▸ **Work required**
Nothing but the lines from the one containing "if .host ∈ ps then HostIf.reset else" through the one containing "def viewClk (c", both included, should be given again, each exactly as written below.

▸ **Stored data entries**
/-- The parts of the state that footprints tell apart. Where a part lies within another (ERROR_N in the island, the accounts in the
contexts), the other is the rest of it, or all of it. -/
inductive Part where
  | errorN | fatal | island | sys | serdes | clk | pwr | units
  | qps | evPort | vectors | aer | events | running | host
  | mbox | eventSeq | svcCmds | svc | records | flt | purser | sentT1 | tide | jobs
  | told | asked | svcChanged | net | lands | sw | slips | hawsers | optics | xings | incs
  | accts | rctxVals | rctxs | octxVals | octxs | deck | mem | stk | writes | waits | audit | deferred | freeCount | outbox | pending
  deriving DecidableEq

section
variable (ps : List Part)

def viewAon (a : AlwaysOn) : AlwaysOn :=
  if .island ∈ ps then AlwaysOn.reset else
  { a with
    errorN := if .errorN ∈ ps then false else a.errorN
    priorFatal := if .fatal ∈ ps then none else a.priorFatal
    priorFatalTide := if .fatal ∈ ps then 0 else a.priorFatalTide }

def viewHost (h : HostIf) : HostIf :=
  if .host ∈ ps then HostIf.reset else
  { h with
    qps := if .qps ∈ ps then [] else h.qps
    ev := if .evPort ∈ ps then RingPort.reset else h.ev
    msixPending := if .vectors ∈ ps then 0 else h.msixPending
    cfg := if .aer ∈ ps then { h.cfg with aerUncStatus := 0 } else h.cfg
    evQueue := if .events ∈ ps then [] else h.evQueue
    evFresh := if .events ∈ ps then 0 else h.evFresh
    evLost := if .events ∈ ps then 0 else h.evLost
    evLostTide := if .events ∈ ps then 0 else h.evLostTide
    evSeq := if .events ∈ ps then 0 else h.evSeq
    running := if .running ∈ ps then [] else h.running }

def viewSvc (v : Service) : Service :=
  { clients := if .svc ∈ ps then [] else v.clients
    eventSeq := if .eventSeq ∈ ps then 0 else v.eventSeq
    waiting := if .svcCmds ∈ ps then [] else v.waiting
    kept := if .svcCmds ∈ ps then [] else v.kept }

def viewFlt (f : Faults) : Faults :=
  { records := if .records ∈ ps then [] else f.records
    nextNum := if .records ∈ ps then 0 else f.nextNum
    merge := if .flt ∈ ps then false else f.merge }

def viewNet (n : Net) : Net :=
  if .net ∈ ps then Net.reset else
  { n with
    told := if .told ∈ ps then [] else n.told
    asked := if .asked ∈ ps then [] else n.asked
    serviceChanged := if .svcChanged ∈ ps then false else n.serviceChanged }

def viewHbm (h : Hbm) : Hbm :=
  { mem := if .mem ∈ ps then [] else h.mem
    stk := if .stk ∈ ps then [] else h.stk
    writes := if .writes ∈ ps then [] else h.writes
    waits := if .waits ∈ ps then [] else h.waits }

def viewRctxs (t : Tab Rctx) : Tab Rctx :=
  if .rctxs ∈ ps then [] else if .rctxVals ∈ ps then t.map (fun p => (p.1, default))
  else if .accts ∈ ps then t.map (fun p => (p.1, { p.2 with acct := Account.zero })) else t

def viewOctxs (t : Tab Octx) : Tab Octx :=
  if .octxs ∈ ps then [] else if .octxVals ∈ ps then t.map (fun p => (p.1, default))
  else if .accts ∈ ps then t.map (fun p => (p.1, { p.2 with acct := Account.zero })) else t

def viewTide (t : TideUnit) : TideUnit :=
  if .tide ∈ ps then TideUnit.reset else { t with sentT1 := if .sentT1 ∈ ps then none else t.sentT1 }

def viewClk (c : Clocks) : Clocks :=
  if .clk ∈ ps then Clocks.reset else { c with serdes := if .serdes ∈ ps then [] else c.serdes }

/-- The state without the parts listed. -/
def view (s : State) : State :=
  { aon := viewAon ps s.aon
    sys := if .sys ∈ ps then Sys.reset else s.sys
    clk := viewClk ps s.clk
    pwr := if .pwr ∈ ps then Power.reset else s.pwr
    units := if .units ∈ ps then [] else s.units
    host := viewHost ps s.host
    mbox := if .mbox ∈ ps then State.reset.mbox else s.mbox
    svc := viewSvc ps s.svc
    flt := viewFlt ps s.flt
    purser := if .purser ∈ ps then [] else s.purser
    tide := viewTide ps s.tide
    jobs := if .jobs ∈ ps then [] else s.jobs
    net := viewNet ps s.net
    lands := if .lands ∈ ps then [] else s.lands
    sw := if .sw ∈ ps then SwitchCfg.reset else s.sw
    slips := if .slips ∈ ps then [] else s.slips
    hawsers := if .hawsers ∈ ps then [] else s.hawsers
    optics := if .optics ∈ ps then [] else s.optics
    xings := if .xings ∈ ps then [] else s.xings
    incs := if .incs ∈ ps then [] else s.incs
    rctxs := viewRctxs ps s.rctxs
    octxs := viewOctxs ps s.octxs
    deck := if .deck ∈ ps then Deck.reset else s.deck
    hbm := viewHbm ps s.hbm
    audit := if .audit ∈ ps then State.reset.audit else s.audit
    deferred := if .deferred ∈ ps then [] else s.deferred
    freeCount := if .freeCount ∈ ps then 0 else s.freeCount
    outbox := if .outbox ∈ ps then [] else s.outbox
    pending := if .pending ∈ ps then [] else s.pending }

theorem map_fst_tabMod {α : Type} (t : Tab α) (k : Nat) (f : α → α) (d : α) :
    (tabMod t k f).map (fun p => (p.1, d)) = t.map (fun p => (p.1, d)) := by
  induction t with
  | nil => rfl
  | cons p t ih =>
    simp only [tabMod, List.map_cons, List.map_map] at ih ⊢
    rw [ih]; split <;> rfl

variable {ps} (s : State)

@[simp] theorem view_ite (c : Prop) [Decidable c] (a b : State) : view ps (if c then a else b) = if c then view ps a else view ps b :=
  apply_ite (view ps) c a b

theorem view_foldl {α : Type} (f : State → α → State) (h : ∀ s a, view ps (f s a) = view ps s) (l : List α) :
    ∀ s, view ps (l.foldl f s) = view ps s := by
  induction l with
  | nil => exact fun _ => rfl
  | cons a l ih => exact fun s => (ih (f s a)).trans (h s a)

theorem view_modHost (f : HostIf → HostIf) (h : viewHost ps (f s.host) = viewHost ps s.host) : view ps (modHost f s) = view ps s := by
  simp [view, modHost, h]


/-! ### One field replaced -/

theorem view_with_aon {v} (h : viewAon ps v = viewAon ps s.aon) : view ps { s with aon := v } = view ps s := by
  simp only [view, h]

theorem view_with_clk {v} (h : viewClk ps v = viewClk ps s.clk) : view ps { s with clk := v } = view ps s := by
  simp only [view, h]

theorem view_with_host {v} (h : viewHost ps v = viewHost ps s.host) : view ps { s with host := v } = view ps s := by
  simp only [view, h]

theorem view_with_svc {v} (h : viewSvc ps v = viewSvc ps s.svc) : view ps { s with svc := v } = view ps s := by
  simp only [view, h]

theorem view_with_flt {v} (h : viewFlt ps v = viewFlt ps s.flt) : view ps { s with flt := v } = view ps s := by
  simp only [view, h]

theorem view_with_tide {v} (h : viewTide ps v = viewTide ps s.tide) : view ps { s with tide := v } = view ps s := by
  simp only [view, h]

theorem view_with_net {v} (h : viewNet ps v = viewNet ps s.net) : view ps { s with net := v } = view ps s := by
  simp only [view, h]

theorem view_with_rctxs {v} (h : viewRctxs ps v = viewRctxs ps s.rctxs) : view ps { s with rctxs := v } = view ps s := by
  simp only [view, h]

theorem view_with_octxs {v} (h : viewOctxs ps v = viewOctxs ps s.octxs) : view ps { s with octxs := v } = view ps s := by
  simp only [view, h]

theorem view_with_hbm {v} (h : viewHbm ps v = viewHbm ps s.hbm) : view ps { s with hbm := v } = view ps s := by
  simp only [view, h]

@[simp] theorem view_with_sys {v} (h : .sys ∈ ps) : view ps { s with sys := v } = view ps s := by
  simp only [view, if_pos h]

@[simp] theorem view_with_pwr {v} (h : .pwr ∈ ps) : view ps { s with pwr := v } = view ps s := by
  simp only [view, if_pos h]

@[simp] theorem view_with_units {v} (h : .units ∈ ps) : view ps { s with units := v } = view ps s := by
  simp only [view, if_pos h]

@[simp] theorem view_with_mbox {v} (h : .mbox ∈ ps) : view ps { s with mbox := v } = view ps s := by
  simp only [view, if_pos h]

@[simp] theorem view_with_jobs {v} (h : .jobs ∈ ps) : view ps { s with jobs := v } = view ps s := by
  simp only [view, if_pos h]

@[simp] theorem view_with_lands {v} (h : .lands ∈ ps) : view ps { s with lands := v } = view ps s := by
  simp only [view, if_pos h]

@[simp] theorem view_with_sw {v} (h : .sw ∈ ps) : view ps { s with sw := v } = view ps s := by
  simp only [view, if_pos h]

@[simp] theorem view_with_slips {v} (h : .slips ∈ ps) : view ps { s with slips := v } = view ps s := by
  simp only [view, if_pos h]

@[simp] theorem view_with_xings {v} (h : .xings ∈ ps) : view ps { s with xings := v } = view ps s := by
  simp only [view, if_pos h]

@[simp] theorem view_with_deck {v} (h : .deck ∈ ps) : view ps { s with deck := v } = view ps s := by
  simp only [view, if_pos h]

@[simp] theorem view_with_audit {v} (h : .audit ∈ ps) : view ps { s with audit := v } = view ps s := by
  simp only [view, if_pos h]

@[simp] theorem view_with_deferred {v} (h : .deferred ∈ ps) : view ps { s with deferred := v } = view ps s := by
  simp only [view, if_pos h]

@[simp] theorem view_with_freeCount {v} (h : .freeCount ∈ ps) : view ps { s with freeCount := v } = view ps s := by
  simp only [view, if_pos h]

@[simp] theorem view_with_pending {v} (h : .pending ∈ ps) : view ps { s with pending := v } = view ps s := by
  simp only [view, if_pos h]


/-- A change of every context's account. -/
theorem view_with_accts (f : Rctx → Rctx) (g : Octx → Octx) (h : .accts ∈ ps)
    (hf : ∀ r, { f r with acct := Account.zero } = { r with acct := Account.zero })
    (hg : ∀ o, { g o with acct := Account.zero } = { o with acct := Account.zero }) :
    view ps { s with rctxs := s.rctxs.map (fun p => (p.1, f p.2)), octxs := s.octxs.map (fun p => (p.1, g p.2)) } = view ps s := by
  simp [view, viewRctxs, viewOctxs, h, Function.comp_def, hf, hg]

theorem view_foldl_proj {α β : Type} (g : β → State) (f : β → α → β) (h : ∀ b a, view ps (g (f b a)) = view ps (g b)) (l : List α) :
    ∀ b, view ps (g (l.foldl f b)) = view ps (g b) := by
  induction l with
  | nil => exact fun _ => rfl
  | cons a l ih => exact fun b => (ih (f b a)).trans (h b a)

@[simp] theorem view_modTide (f : TideUnit → TideUnit) (hp : [.sentT1, .tide] ⊆ ps) : view ps (modTide f s) = view ps s :=
  view_with_tide s (by simp only [List.cons_subset] at hp; simp [viewTide, hp])

@[simp] theorem view_modAon (f : AlwaysOn → AlwaysOn) (hp : [.errorN, .fatal, .island] ⊆ ps) : view ps (modAon f s) = view ps s :=
  view_with_aon s (by simp only [List.cons_subset] at hp; simp [viewAon, hp])

@[simp] theorem view_modSys (f : Sys → Sys) (hp : [.sys] ⊆ ps) : view ps (modSys f s) = view ps s :=
  view_with_sys s (by simpa using hp)

@[simp] theorem view_settle (hp : [.errorN] ⊆ ps) : view ps (settle s) = view ps s :=
  view_with_aon s (by simp only [List.cons_subset] at hp; simp [viewAon, hp])

end

end Sys2Proof.Proofs

/-!
Footprints of the model's operations. Each lemma lists the parts its operation may touch; a view without these is as before.
-/
namespace Sys2Proof.Proofs
open Sys2Proof Sys2Proof.Machine Sys2Proof.Laws

@[simp] theorem view_fresh {ps : List Part} (w : Nat) (s : State) (hp : [.freeCount] ⊆ ps) :
    view ps (fresh w s).2 = view ps s := by
  simp only [List.cons_subset, List.nil_subset, and_true] at hp
  simp [fresh, view, viewAon, viewHost, viewSvc, viewFlt, viewNet, viewHbm, viewRctxs, viewOctxs, viewTide, viewClk, hp]

@[simp] theorem view_emit {ps : List Part} (o : Output) (s : State) (hp : [.outbox] ⊆ ps) :
    view ps (emit o s) = view ps s := by
  simp only [List.cons_subset, List.nil_subset, and_true] at hp
  simp [emit, view, viewAon, viewHost, viewSvc, viewFlt, viewNet, viewHbm, viewRctxs, viewOctxs, viewTide, viewClk, hp]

▸ **Task solution**
  if .host ∈ ps then HostIf.reset else
  { h with
    qps := if .qps ∈ ps then [] else h.qps
    ev := if .evPort ∈ ps then RingPort.reset else h.ev
    msixPending := if .vectors ∈ ps then 0 else h.msixPending
    cfg := if .aer ∈ ps then { h.cfg with aerUncStatus := 0 } else h.cfg
    evQueue := if .events ∈ ps then [] else h.evQueue
    evFresh := if .events ∈ ps then 0 else h.evFresh
    evLost := if .events ∈ ps then 0 else h.evLost
    evLostTide := if .events ∈ ps then 0 else h.evLostTide
    evSeq := if .events ∈ ps then 0 else h.evSeq
    running := if .running ∈ ps then [] else h.running }

def viewSvc (v : Service) : Service :=
  { clients := if .svc ∈ ps then [] else v.clients
    eventSeq := if .eventSeq ∈ ps then 0 else v.eventSeq
    waiting := if .svcCmds ∈ ps then [] else v.waiting
    kept := if .svcCmds ∈ ps then [] else v.kept }

def viewFlt (f : Faults) : Faults :=
  { records := if .records ∈ ps then [] else f.records
    nextNum := if .records ∈ ps then 0 else f.nextNum
    merge := if .flt ∈ ps then false else f.merge }

def viewNet (n : Net) : Net :=
  if .net ∈ ps then Net.reset else
  { n with
    told := if .told ∈ ps then [] else n.told
    asked := if .asked ∈ ps then [] else n.asked
    serviceChanged := if .svcChanged ∈ ps then false else n.serviceChanged }

def viewHbm (h : Hbm) : Hbm :=
  { mem := if .mem ∈ ps then [] else h.mem
    stk := if .stk ∈ ps then [] else h.stk
    writes := if .writes ∈ ps then [] else h.writes
    waits := if .waits ∈ ps then [] else h.waits }

def viewRctxs (t : Tab Rctx) : Tab Rctx :=
  if .rctxs ∈ ps then [] else if .rctxVals ∈ ps then t.map (fun p => (p.1, default))
  else if .accts ∈ ps then t.map (fun p => (p.1, { p.2 with acct := Account.zero })) else t

def viewOctxs (t : Tab Octx) : Tab Octx :=
  if .octxs ∈ ps then [] else if .octxVals ∈ ps then t.map (fun p => (p.1, default))
  else if .accts ∈ ps then t.map (fun p => (p.1, { p.2 with acct := Account.zero })) else t

def viewTide (t : TideUnit) : TideUnit :=
  if .tide ∈ ps then TideUnit.reset else { t with sentT1 := if .sentT1 ∈ ps then none else t.sentT1 }

def viewClk (c : Clocks) : Clocks :=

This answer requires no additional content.